コツとしては、ロールシャッハと同じくポジティブな回答を心がけることです。

脳波

ほぼ対策できることはありません。前日の夜にはしっかり寝ておきましょう。平常心で臨むことが一番です。

参考にしたもの

パイ予備の対策動画

1次試験合格後、マイページ上に2次試験対策動画が配信され、それを元に自分で対策を進める形でした(例年は対面で実施も、コロナのためオンデマンド配信)。

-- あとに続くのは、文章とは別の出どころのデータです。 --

/-! ### Queues and barriers -/

/-- A party parked at a home controller (R325, R340): the object, its side (producer, consumer or barrier), the size
and bytes of its element, the phase it waits past, the tag and the delivery it asked for, for a trigger context how
many frozen levels lay below its own, and the mark of its accesses (R253). -/
inductive ParkSide where
  | producer | consumer | barrier
  deriving DecidableEq, Repr

/-- An entry of a waiter list. -/
structure Parked where
  party : Party
  pa    : Nat
  side  : ParkSide
  size  : Nat
  data  : List Byte
  phase : Word
  tag   : BitVec 3
  value : DWord
  lvl   : Nat
  mark  : Mark
  deriving DecidableEq, Repr

/-- Who has arrived in the current phase of a barrier, each for the task it acted for, and what the phase is bound to (R338,
R339). -/
structure Phase where
  pa     : Nat
  kind   : Nat
  bound  : Option Nat
  who    : List (Party × Option Nat)
  deriving DecidableEq, Repr

/-- What the controller of a queue keeps of its block beside the counts of parties (R322): PRING, ENQS and DEQS. -/
structure QKept where
  pa    : Nat
  pring : Nat
  enqs  : Nat
  deqs  : Nat
  deriving DecidableEq, Repr

/-- The controllers of queues and barriers. -/
structure Ports where
  parked : List Parked
  kept   : List QKept
  phases : List Phase
  hostq  : List Nat
  msix   : List (BitVec 11)
  deriving DecidableEq, Repr

/-! ### Tasks -/

/-- Task states (R309, R314). -/
inductive TaskState where
  | waiting | ready | running | preempted | retiring | retired | failed
  deriving DecidableEq, Repr

/-- A task (R296 to R314): what its launch record gives, its ranges with writes marked, the tasks with an arc into it, the
task of its stream that it follows, its state with the cycle it entered it, whether it is in the ready pool and how often
it has aged there, since when it has waited for a region, its status, its launch, its strand, region and memory-side
command, the cycle of its binding, the region that it pre-empts, the receive slot of the packet that launched it, the handle that its
launch was given (R228), where its worker starts (R305); while it is bound and has not begun, its place in the pool with the stream
that its dispatcher had served before (R313); and the operations and commands that its end waits for (R302). -/
structure Task where
  no      : Nat
  die     : Nat
  kind    : Nat
  ctx     : BitVec 10
  asid    : BitVec 16
  image   : Nat
  args    : Nat
  src2    : Nat
  bop     : Nat
  count   : Nat
  prio    : Nat
  lq      : Nat
  overlap : Bool
  cq      : Nat
  handle  : DWord
  group   : Nat
  ranges  : List (Nat × Nat × Bool)
  arcs    : List Nat
  follows : Option Nat
  st      : TaskState
  since   : Nat
  pooled  : Bool
  aged    : Nat
  waitAt  : Option Nat
  status  : Nat
  launch  : Option Nat
  user    : Bool
  strand  : Option Nat
  region  : Option Nat
  bank    : Option Nat
  bound   : Nat
  above   : Option Nat
  packet  : Option (Nat × Nat)
  item    : DWord
  pc      : Nat
  place   : Option (Nat × Option Nat × BitVec 10 × Nat)
  opsDue  : List Nat
  cmdsDue : List Nat
  deriving DecidableEq, Repr

/-- Group states (R306). -/
inductive GroupState where
  | forming | pending | running | preempted
  deriving DecidableEq, Repr

/-- A group of tasks (R306). -/
structure Group where
  id      : Nat
  members : Nat
  ctx     : BitVec 10
  tasks   : List Nat
  st      : GroupState
  since   : Nat
  deriving DecidableEq, Repr

/-- The dispatcher of a die (R296, R304): its task counter, and the launch stream that it served last, with its context. -/
structure Dispatcher where
  die     : Nat
  counter : Nat
  last    : BitVec 10 × Nat
  deriving DecidableEq, Repr

/-- A pin break that is due (R303): the region, the level, the element and site, and the task it holds back. -/
structure PinBreakDue where
  region : Nat
  lvl    : Nat
  e      : ElemId
  site   : SiteNo
  task   : Nat
  deriving DecidableEq, Repr

/-- Tasks, groups, dispatchers, regions and the pin breaks that are due. -/
structure Tasks where
  tasks   : List Task
  groups  : List Group
  disps   : List Dispatcher
  regions : List Region
  breaks  : List PinBreakDue
  deriving DecidableEq, Repr

/-! ### Contexts, faults and packets -/

/-- A fault record (R228) on its way to a queue: the context, the die that sends it, its words, the clock of its die
(R93), and the command that it ends, or 0. -/
structure FaultRec where
  ctx   : BitVec 10
  die   : Nat
  asid  : BitVec 16
  words : List Word
  clock : Clock
  cmd   : Nat
  deriving DecidableEq, Repr

/-- A completion entry of a task that waits for its queue (R310). -/
structure Completion where
  task  : Nat
  cq    : Nat
  user  : Bool
  ctx   : BitVec 10
  asid  : BitVec 16
  die   : Nat
  bytes : List Byte
  clock : Clock
  deriving DecidableEq, Repr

内容はとても丁寧で分かりやすいものでした。1次試験と異なり、自分で対策できる内容がほとんどだったため、特に不自由なく試験まで過ごすことができました。

note記事

1次試験に引き続き、こちらのnoteを参考にしました。

2次試験の概要から対策、さらには前泊する場合のホテルの取り方なども書かれており、3,000円の価値があるnoteでした。
(あくまで僕個人の意見なので、参考程度に見てください)

追記:2023/02/12現在、100円に値下げされています。

最後に

身体検査は先天的な要素と、自分で改善できる要素が入り混じった試験です。先天的なものはどうしようもない部分がありますが、僕が紹介した項目はどれも、練習すれば上達するものです。

ぜひ、練習できる科目は練習を万全に積んで、2次試験を突破してほしいと思います。